What Is a Compensation Philosophy?
A compensation philosophy is your organization’s approach to setting salary ranges and paying your employees. Your compensation philosophy is typically based on the company’s mission and values, along with the average market value.
The three major compensation philosophies are leading the market, lagging the market and matching the market.
Why Defining a Compensation Philosophy Is So Important
Defining a compensation philosophy helps your organization establish a more specific compensation strategy. It’s also important to define your company’s compensation philosophy in order to:
- Align pay ranges with company objectives. A nonprofit organization’s compensation philosophy might explain that its commitment to the cause they serve is why salary ranges are below the market average.
- Reinforce your company culture. Not only does your compensation philosophy outline your base salary structure, it can also include information about bonus programs, benefits and other incentives.
- Remain competitive in recruiting. Using market data, your compensation philosophy should be designed to help you compete against major players within your industry for new talent.
- Retain top talent. An enticing, competitive compensation philosophy can help employees feel valued and convince them to remain with the company long term.
How To Develop Your Compensation Philosophy
Defining your company’s position is important, but actually developing the compensation philosophy is essential to creating an environment that people want to work in. Here are a few steps to help you develop your compensation philosophy.
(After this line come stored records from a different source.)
-- ==== Sys2Proof/Laws/Frames.lean ====
section
/-! SUPPORT. The rules for relations between the state before an operation and the state after it (frames and
invariants), the fields a failed write leaves, and the trace's completed writes. -/

namespace Sys2Proof.Machine

/-- The operation relates the state before it to the state after it, however it ends. -/
abbrev Both (R : State → State → Prop) {α : Type} (x : Op α) : Prop := Meets R (fun _ => R) x

/-! ### Frames -/

/-- A preorder sequences. -/
theorem seqBoth {R : State → State → Prop} (hr : ∀ s, R s s) (ht : ∀ s t u, R s t → R t u → R s u) :
    Sequenced R (fun _ => R) := ⟨hr, ht, fun _ => ht⟩

theorem both_read {R : State → State → Prop} (r : Reg) (h1 : ∀ s, R s (s.afterRead r))
    (h2 : ∀ s, R s (s.advance.record (s.board.failed r))) : Both R (memRead r) := by
  intro s
  cases hf : (s.drawAt 0).fails
  · rw [memRead_quiet hf]; exact h1 s
  · rw [memRead_fails hf]; exact h2 s

theorem both_write {R : State → State → Prop} (r : Reg) (v : Byte) (h1 : ∀ s, R s (s.completedWrite r v))
    (h2 : ∀ s, R s (s.failedWrite r v)) : Both R (memWrite r v) := by
  intro s
  cases hf : (s.drawAt 0).fails
  · rw [memWrite_quiet hf]; exact h1 s
  · rw [memWrite_fails hf]; exact h2 s

theorem both_control {R : State → State → Prop} (n : Byte) (h1 : ∀ s, R s (s.afterControl n))
    (h2 : ∀ s, R s (s.failedWrite .olatCtrl n)) : Both R (writeControl n) := by
  intro s
  cases hf : (s.drawAt 0).fails
  · rw [writeControl_quiet hf]; exact h1 s
  · simp only [writeControl, bind_run, memWrite_fails hf]; exact h2 s

theorem both_release {R : State → State → Prop} (h1 : ∀ s, R s s.afterRelease)
    (h2 : ∀ s, R s (s.failedWrite .dirData s.board.raw.dirAllIn)) : Both R releaseData := by
  intro s
  cases hf : (s.drawAt 0).fails
  · have q : s.quiet 1 := fun k hk => by
      obtain rfl : k = 0 := by omega
      exact hf
    rw [releaseData_quiet q]
    exact h1 s
  · simp only [releaseData, writeDirection, bind_run, viewState_run, memWrite_fails hf]; exact h2 s

theorem both_writeData {R : State → State → Prop} (ht : ∀ s t u, R s t → R t u → R s u) (b : Byte)
    (h1 : ∀ s, R s (s.afterDirection s.board.raw.dirAllOut .output))
    (h2 : ∀ s, R s (s.failedWrite .dirData s.board.raw.dirAllOut))
    (h3 : ∀ s, R s (s.completedWrite .olatData b)) (h4 : ∀ s, R s (s.failedWrite .olatData b)) :
    Both R (writeData b) := by
  intro s
  cases hf : (s.drawAt 0).fails
  · simp only [writeData, bind_run, viewState_run, writeDirection_quiet hf]
    have := both_write (R := R) .olatData b h3 h4 (s.afterDirection s.board.raw.dirAllOut .output)
    cases hm : memWrite .olatData b (s.afterDirection s.board.raw.dirAllOut .output) <;> rw [hm] at this
    · exact ht _ _ _ (h1 s) this
    · exact ht _ _ _ (h1 s) this
  · simp only [writeData, writeDirection, bind_run, viewState_run, memWrite_fails hf]; exact h2 s

/-! ### Writes in a trace, and what a failed write leaves -/

theorem writesTo_append (a : ExpAddr) (l k : List Event) :
    writesTo a (l ++ k) = writesTo a l ++ writesTo a k := by
  simp [writesTo]

@[simp] theorem writesTo_wr (b : Board) (r q : Reg) (v : Byte) :
    writesTo (b.addr r) [b.wr q v] = if r = q then [v] else [] := by
  have ha : (⟨(b.addr q).dev, (b.addr q).reg⟩ : ExpAddr) = b.addr q := rfl
  by_cases h : r = q
  · subst h; simp [writesTo, Event.writeTo?, Board.wr]
  · simp [writesTo, Event.writeTo?, Board.wr, ha, h, Ne.symm h]
@[simp] theorem writesTo_rd (b : Board) (r q : Reg) (v : Byte) : writesTo (b.addr r) [b.rd q v] = [] := by
  simp [writesTo, Event.writeTo?, Board.rd]
@[simp] theorem writesTo_failed (b : Board) (r q : Reg) : writesTo (b.addr r) [b.failed q] = [] := by
  simp [writesTo, Event.writeTo?, Board.failed]
@[simp] theorem writesTo_wait (b : Board) (r : Reg) (t) : writesTo (b.addr r) [.wait t] = [] := by
  simp [writesTo, Event.writeTo?]

@[simp] theorem State.failedWrite_trace (s : State) (r : Reg) (v : Byte) :
    (s.failedWrite r v).trace = s.trace ++ [s.board.failed r] := by
  unfold State.failedWrite
  cases (s.drawAt 0).lands <;> simp [Board.failed]
@[simp] theorem State.failedWrite_mem (s : State) (r : Reg) (v : Byte) :
    (s.failedWrite r v).mem = if (s.drawAt 0).lands then (s.store r v).mem else s.mem := by
  unfold State.failedWrite
  cases (s.drawAt 0).lands <;> simp
@[simp] theorem State.failedWrite_board (s : State) (r : Reg) (v : Byte) :
    (s.failedWrite r v).board = s.board := by
  unfold State.failedWrite
  cases (s.drawAt 0).lands <;> simp
@[simp] theorem State.failedWrite_shadow (s : State) (r : Reg) (v : Byte) :
    (s.failedWrite r v).shadow = s.shadow := by
  unfold State.failedWrite
  cases (s.drawAt 0).lands <;> simp
@[simp] theorem State.failedWrite_shadowValid (s : State) (r : Reg) (v : Byte) :
    (s.failedWrite r v).shadowValid = (s.shadowValid && r != .olatCtrl) := by
  unfold State.failedWrite
  cases (s.drawAt 0).lands <;> simp
@[simp] theorem State.failedWrite_dataDir (s : State) (r : Reg) (v : Byte) :
    (s.failedWrite r v).dataDir = if r = .dirData then .unknown else s.dataDir := by
  unfold State.failedWrite
  cases (s.drawAt 0).lands <;> simp
@[simp] theorem State.failedWrite_linkReady (s : State) (r : Reg) (v : Byte) :
    (s.failedWrite r v).linkReady = s.linkReady := by
  unfold State.failedWrite
  cases (s.drawAt 0).lands <;> simp
@[simp] theorem State.failedWrite_linkSpeed (s : State) (r : Reg) (v : Byte) :
    (s.failedWrite r v).linkSpeed = s.linkSpeed := by
  unfold State.failedWrite
  cases (s.drawAt 0).lands <;> simp
@[simp] theorem State.failedWrite_responses (s : State) (r : Reg) (v : Byte) :
    (s.failedWrite r v).responses = s.responses := by
  unfold State.failedWrite
  cases (s.drawAt 0).lands <;> simp
@[simp] theorem State.failedWrite_pending (s : State) (r : Reg) (v : Byte) :
    (s.failedWrite r v).pending = s.pending := by
  unfold State.failedWrite
  cases (s.drawAt 0).lands <;> simp

theorem State.afterControl_mem (s : State) (n) : (s.afterControl n).mem = (s.store .olatCtrl n).mem := rfl
theorem State.afterDirection_mem (s : State) (v d) :
    (s.afterDirection v d).mem = (s.store .dirData v).mem := rfl
theorem State.completedWrite_mem (s : State) (r v) : (s.completedWrite r v).mem = (s.store r v).mem := rfl
theorem State.afterRelease_mem (s : State) :
    s.afterRelease.mem = (s.store .dirData s.board.raw.dirAllIn).mem := rfl

theorem State.read_store_other (s : State) {r q : Reg} (v : Byte) (h : q ≠ r) :
    Memory.read (s.store r v).mem (s.board.addr q).key = Memory.read s.mem (s.board.addr q).key :=
  Memory.read_write_other _ _ (fun hk => h (s.board.key_injective hk))
@[simp] theorem State.read_store_same (s : State) (r : Reg) (v : Byte) :
    Memory.read (s.store r v).mem (s.board.addr r).key = some v := Memory.read_write_same _ _ _

/-! ### Registers, levels and the contention flag across the ends of a command -/

/-- A register after a failed write of it holds the old value or the new one (R206). -/
theorem State.failedWrite_expReg (s : State) (r : Reg) (v : Byte) :
    (s.failedWrite r v).expReg r = if (s.drawAt 0).lands then v else s.expReg r := by
  simp only [State.expReg, State.failedWrite_mem, State.failedWrite_board]
  cases (s.drawAt 0).lands <;> simp

theorem State.failedWrite_expReg_other (s : State) {r q : Reg} (v : Byte) (h : q ≠ r) :
    (s.failedWrite r v).expReg q = s.expReg q := by
  simp only [State.expReg, State.failedWrite_mem, State.failedWrite_board]
  cases (s.drawAt 0).lands
  · simp
  · simp only [if_true]
    rw [State.read_store_other _ _ h]

/-- A command that ends with the state u, and how u differs from the start, in the form claims use. -/
theorem ended_finish {s u : State} {r : Response} {l : List Event} (hb : u.board = s.board)
    (hp : u.pending = s.pending) (hr : u.responses = s.responses) (ht : u.trace = s.trace ++ l) :
    Ended s (u.finish r) r l :=
  ⟨by simpa using ht, rfl, by simp [hr], ⟨rfl, rfl⟩, hb, hp⟩

/-- The events of a command whose trace grew by l. -/
theorem newEvents_finish {s u : State} (r : Response) {l : List Event} (h : u.trace = s.trace ++ l) :
    newEvents s (u.finish r) = l := by simp [newEvents, h]

/-- A completed control-latch write flags the run exactly where its word asserts chip select for a read. -/
theorem State.afterControl_contention (s : State) (n : Byte) : (s.afterControl n).contention =
    (s.contention || (!n.getLsbD (s.board.sig .csn) && n.getLsbD (s.board.sig .rnw) && s.dataDir != .input)) := by
  change (s.contention || _) = _
  congr 1
  simp [State.contending, State.level, -BitVec.getLsbD_eq_getElem]

theorem State.afterDirection_contention (s : State) (v : Byte) (d : DataDir) :
    (s.afterDirection v d).contention = (s.contention || (!s.level .csn && s.level .rnw && d != .input)) := by
  change (s.contention || _) = _
  congr 1
  simp [State.contending, State.level, -BitVec.getLsbD_eq_getElem]

end Sys2Proof.Machine
end

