theorem test_witness_ChecksComeInOrder :
    (issued 0x61000014).busy = false ∧ decode 0x61000014 = .error .subNotZero ∧
    (needsLink .read = true ∧ (bare 0 []).linkReady = false) ∧
    (∀ b ∈ [0, 9, 11, 19, 21, 255], argumentOk (.linkinit b) = false) ∧
    (∀ b ∈ [10, 20], argumentOk (.linkinit b) = true) ∧
    (∀ m ∈ [0x00, 0x03, 0x81, 0xFF], argumentOk (.strobe m) = false) ∧
    (∀ m ∈ [0x01, 0x80], argumentOk (.strobe m) = true) ∧
    (needsLink (.write 0) = true ∧ (issued 0xC0000000).linkReady = true ∧ argumentOk (.write 0) = true) ∧
    (needsLink .rdshadow = false ∧ argumentOk .rdshadow = true ∧ (bare 0 []).shadowValid = false) := by decide

theorem test_witness_TransportFailureEndsCommand :
    ((bench 0x42 [lost]).drawAt 0).fails = true ∧ ((bench 0x42 [landed]).drawAt 0).lands = true ∧
    (∃ t, memRead .olatCtrl (bench 0x42 [lost]) = .error .transportError t) ∧
    (∃ t, commandBody .rddata (bench 0x42 [lost]).start = .error .transportError t) ∧
    (∃ t before e after, exec .rddata (bench 0x42 [done 0, lost]) = .next t ∧
      newEvents (bench 0x42 [done 0, lost]) t = before ++ e :: after ∧ e.isFail = true) :=
  ⟨by decide, by decide, ⟨_, rfl⟩, ⟨_, rfl⟩, _, [wrDD 0xFF], lab.failed .inData, [], exec_after _ _, by decide, by decide⟩

theorem test_witness_EveryCommandEndsWithOneResponse :
    (after (.strobe 0) (bench 0 [])).resp = some ⟨.invalidArgument, 0x00⟩ ∧
      Status.invalidArgument.isError = true := by decide

/-- A step of the block that performs a transaction. -/
theorem issued_step : step (issued 0x40000000) = .next (after .reldata ((issued 0x40000000).takeCommand [])) :=
  (by rfl : step (issued 0x40000000) = exec .reldata ((issued 0x40000000).takeCommand [])).trans (exec_after _ _)

theorem test_witness_StepOnlyExtendsRecord :
    (∃ s t, step s = .next t ∧ s.responses ≠ t.responses) ∧ ∃ s t, step s = .next t ∧ s.contention = true :=
  ⟨⟨_, _, issued_step, by decide⟩, { State.reset with contention := true }, _, rfl, rfl⟩

theorem test_witness_OnlyNamedRegistersAccessed : ∃ s t e, step s = .next t ∧ e ∈ newEvents s t :=
  ⟨_, _, wrDD 0xFF, issued_step, by decide⟩

theorem test_witness_EveryControlBitCarriesOneSignal :
    Signal.rst ≠ .csn ∧
      ({ Params.standard with sigmapA := ⟨0, 0, 2, 3, 4, 5, 6, 7⟩ } : Params).sigmap.bitOf .rst =
        ({ Params.standard with sigmapA := ⟨0, 0, 2, 3, 4, 5, 6, 7⟩ } : Params).sigmap.bitOf .csn := by decide

theorem test_witness_EncodeOfDecode : decode 0xF0000001 = .ok (.resetlvl true) := by decide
1. Assess Your Company’s Current Values and Financial Position
Meet with executive leaders and other key stakeholders to assess the organization’s current financial position. Leverage your company values to collaborate on the direction that you’d like to take your compensation philosophy.
If you don’t have a compensation philosophy, use this meeting to brainstorm which type best aligns with your company’s mission and values.
2. Review Market Salary Ranges
To assess where you currently land among competitors and get a better idea of where you want to position your organization, review market salary information. This can help you better understand how your competitors pay their employees and determine the unique value proposition that sets you apart from the rest.
3. Determine Salary Range Positioning
After meeting with executives and reviewing market data, determine where your salary ranges will be positioned against the industry midpoint. While you won’t include specific information about salaries in your compensation philosophy statement, determining your range helps you shape the narrative you want to tell.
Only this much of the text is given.